We've been making a point of warning our clients _away_ from HP for years
because this kind of crap just keeps happening over and over and over. They'll
call us asking for a recommendation on a new system, we'll give them some
specific options, and if it sounds like they want to go shopping, literally
we'll say, "Just don't buy an HP, whatever you do."

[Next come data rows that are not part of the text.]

-- ==== Sys2Proof/Laws/Answers.lean ====
section
/-! SUPPORT. What a dispatch answers where the part is not held, a reply slot is free and the request is no repeat; and the
shortest runs of tasks. -/

namespace Sys2Proof.Machine

/-! ## A dispatch that goes past its first step -/

theorem ofCode_code (k : RequestKind) : RequestKind.ofCode k.code = some k := by
  cases k <;> decide

/-- A request that does not repeat the cached one (R179). -/
theorem repeatOf_fresh {d : Dispatcher} {f : Frame}
    (fresh : ∀ e, d.cache = some e → f.tag = 0 ∨ e.tag ≠ f.tag ∨ e.kind ≠ f.kind) : d.repeatOf f = none := by
  unfold Dispatcher.repeatOf
  split
  · rfl
  · rename_i e he
    have := fresh e he
    split
    · simp_all
    · rfl

theorem canDispatch_of {s : State} {f : Frame} {rest : List Frame} (hr : s.hold = .running)
    (hq : s.dispatcher.requests = f :: rest) (hl : s.dispatcher.replies.length < 6) : s.canDispatch = true := by
  simp [State.canDispatch, State.isHeld, hr, hq, Config.replyCapacity, hl]

/-- The queue without its front (R178). -/
theorem popRequest_of_front {s : State} {f : Frame} {rest : List Frame} (h : s.dispatcher.requests = f :: rest) :
    s.popRequest = { s with dispatcher := { s.dispatcher with requests := rest } } := by
  simp [State.popRequest, h]

/-- The command of a request kind, at a front of its kind that goes past the first step: the owning block's answer, or the
refusal of a check. -/
theorem exec_command_answers (k : RequestKind) (f : Frame) (rest : List Frame) (s : State) (hr : s.hold = .running)
    (hq : s.dispatcher.requests = f :: rest) (hl : s.dispatcher.replies.length < 6)
    (fresh : ∀ e, s.dispatcher.cache = some e → f.tag = 0 ∨ e.tag ≠ f.tag ∨ e.kind ≠ f.kind) (hk : f.kind = k.code) :
    exec k.command s = .next
      (match serve k f.payload s.popRequest with
      | .error status => (Taken.refuse status s.popRequest).answer f
      | .ok taken => taken.answer f) := by
  have can := canDispatch_of hr hq hl
  have code : RequestKind.ofCode f.kind = some k := by rw [hk, ofCode_code]
  have key : ∀ {α : Type} (parse : List Octet → Except Status α) (take : α → State → Taken),
      dispatch k parse take s =
        match (parse f.payload).map fun a => take a s.popRequest with
        | .error status => (Taken.refuse status s.popRequest).answer f
        | .ok taken => taken.answer f := by
    intro α parse take
    unfold dispatch
    rw [if_pos can, hq]
    simp only [code, if_true]
    unfold dispatchFrame
    rw [repeatOf_fresh fresh]
    cases parse f.payload <;> rfl
  cases k <;> exact congrArg Host.Outcome.next (key _ _)

/-- An answer queues the reply, and enters it in the cache unless the tag is 0 (R180, R185). -/
theorem answer_eq (taken : Taken) (f : Frame) :
    taken.answer f =
      { taken.state with dispatcher :=
        { taken.state.dispatcher with
          replies := taken.state.dispatcher.replies
            ++ [{ frame := replyFrame f taken.status taken.fields, effect := taken.effect }]
          cache :=
            if f.tag = 0 then taken.state.dispatcher.cache
            else some { kind := f.kind, tag := f.tag, frame := replyFrame f taken.status taken.fields } } } := by
  unfold Taken.answer State.cacheReply
  dsimp only
  split <;> simp_all [State.queueReply]

/-! ## Short runs -/

@[simp] theorem runTasks_nil (fuel : Nat) (k : Work) : runTasks fuel [] k = k := by
  cases fuel <;> rfl

@[simp] theorem run_nil (k : Work) : k.run [] = k := by
  unfold Work.run
  exact runTasks_nil _ _

/-- A single task is taken, and then those it leads to. -/
theorem runTasks_single (fuel : Nat) (t : Task) (k : Work) :
    runTasks (fuel + 1) [t] k = runTasks fuel (runTask t k).2 (runTask t k).1 := by
  rw [runTasks]
  have : k.state.ready [t] = [0] := rfl
  rw [this]
  rfl

/-- A single task that leads to no other. -/
theorem run_single {t : Task} {k : Work} (h : (runTask t k).2 = []) : k.run [t] = (runTask t k).1 := by
  have : taskFuel = 999999 + 1 := rfl
  unfold Work.run
  rw [this, runTasks_single, h, runTasks_nil]

/-- Where no watch depends on a watch, its trip and its departure lead to no task. -/
theorem dependentTasks_nil {s : State} {w : Fin 16} (h : s.dependents w = []) (evaluate : WatchDef → Evaluation) :
    s.dependentTasks w evaluate = [] := by
  unfold State.dependentTasks
  rw [h]
  rfl

/-! ## The starts, block by block -/

/-- An element of a table given by a function. -/
theorem getElem_ofFn_fin {α : Type} {n : Nat} (g : Fin n → α) (i : Fin n) : (Vector.ofFn g)[i] = g i :=
  Vector.getElem_ofFn ..

@[simp] theorem FrontEnd.assertReset_lines (f : FrontEnd) (i : Nat) (h : i < 32) :
    f.assertReset.lines[i] = f.lines[i].abandon := Vector.getElem_ofFn ..
@[simp] theorem FrontEnd.assertReset_pins (f : FrontEnd) : f.assertReset.pins = f.pins := by
  simp only [FrontEnd.assertReset]
@[simp] theorem FrontEnd.assertReset_sampleDue (f : FrontEnd) : f.assertReset.sampleDue = false := by
  simp only [FrontEnd.assertReset]
@[simp] theorem FrontEnd.assertReset_firstSample (f : FrontEnd) : f.assertReset.firstSample = f.firstSample := by
  simp only [FrontEnd.assertReset]
@[simp] theorem FrontEnd.fullStart_lines (f : FrontEnd) (i : Nat) (h : i < 32) :
    f.fullStart.lines[i] = { f.lines[i].abandon with config := LineConfig.default } := Vector.getElem_ofFn ..
@[simp] theorem FrontEnd.fullStart_pins (f : FrontEnd) : f.fullStart.pins = f.pins := by
  simp only [FrontEnd.fullStart]
@[simp] theorem FrontEnd.fullStart_sampleDue (f : FrontEnd) : f.fullStart.sampleDue = f.sampleDue := by
  simp only [FrontEnd.fullStart]
@[simp] theorem FrontEnd.fullStart_firstSample (f : FrontEnd) : f.fullStart.firstSample = true := by
  simp only [FrontEnd.fullStart]
@[simp] theorem fullStartWatches_getElem (ws : Vector Watch 16) (w : Nat) (h : w < 16) :
    (fullStartWatches ws)[w] = { ws[w] with definition := none, state := .disabled } := Vector.getElem_ofFn ..

end Sys2Proof.Machine
end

What a shame. HP used to have a well-deserved sterling reputation. I have no
idea what their enterprise business looks like, but it's hard for me to
imagine a consumer line being that through-and-through screwed up without also
corrupting the enterprise side.

I honestly was relieved -- and heard the same from a number of other support-
level companies -- when scuttlebutt had it that HP was going to get out of the
consumer market. I think they should have stuck with that plan, scrapped their
PC business entirely, gotten the rest of their higher-profit-margin business
back in order, and then a few years later re-launched their PC business when
they could do it right and without all of the added baggage of a stinky
reputation.

------
rdtsc
> —with a full rebound not in sight until 2016.

They obviously have more data and information to predict the future, but to me
this sounds like a death march. The general has to tell the troops "We'll Win!
Attack!" while everyone can sort of see the end is near and this is a losing
battle.

------
lobster45
The HP Proliant servers are better designed than the HP PowerEdge servers, but
that is about all from HP that I would recommend

------
chris_wot
Man, if HP is this screwed, imagine how bad it must be at EMC!

------
catshirt
with the lead-in about the debate i was hoping Meg Whitman was referring to
the United States generally and not HP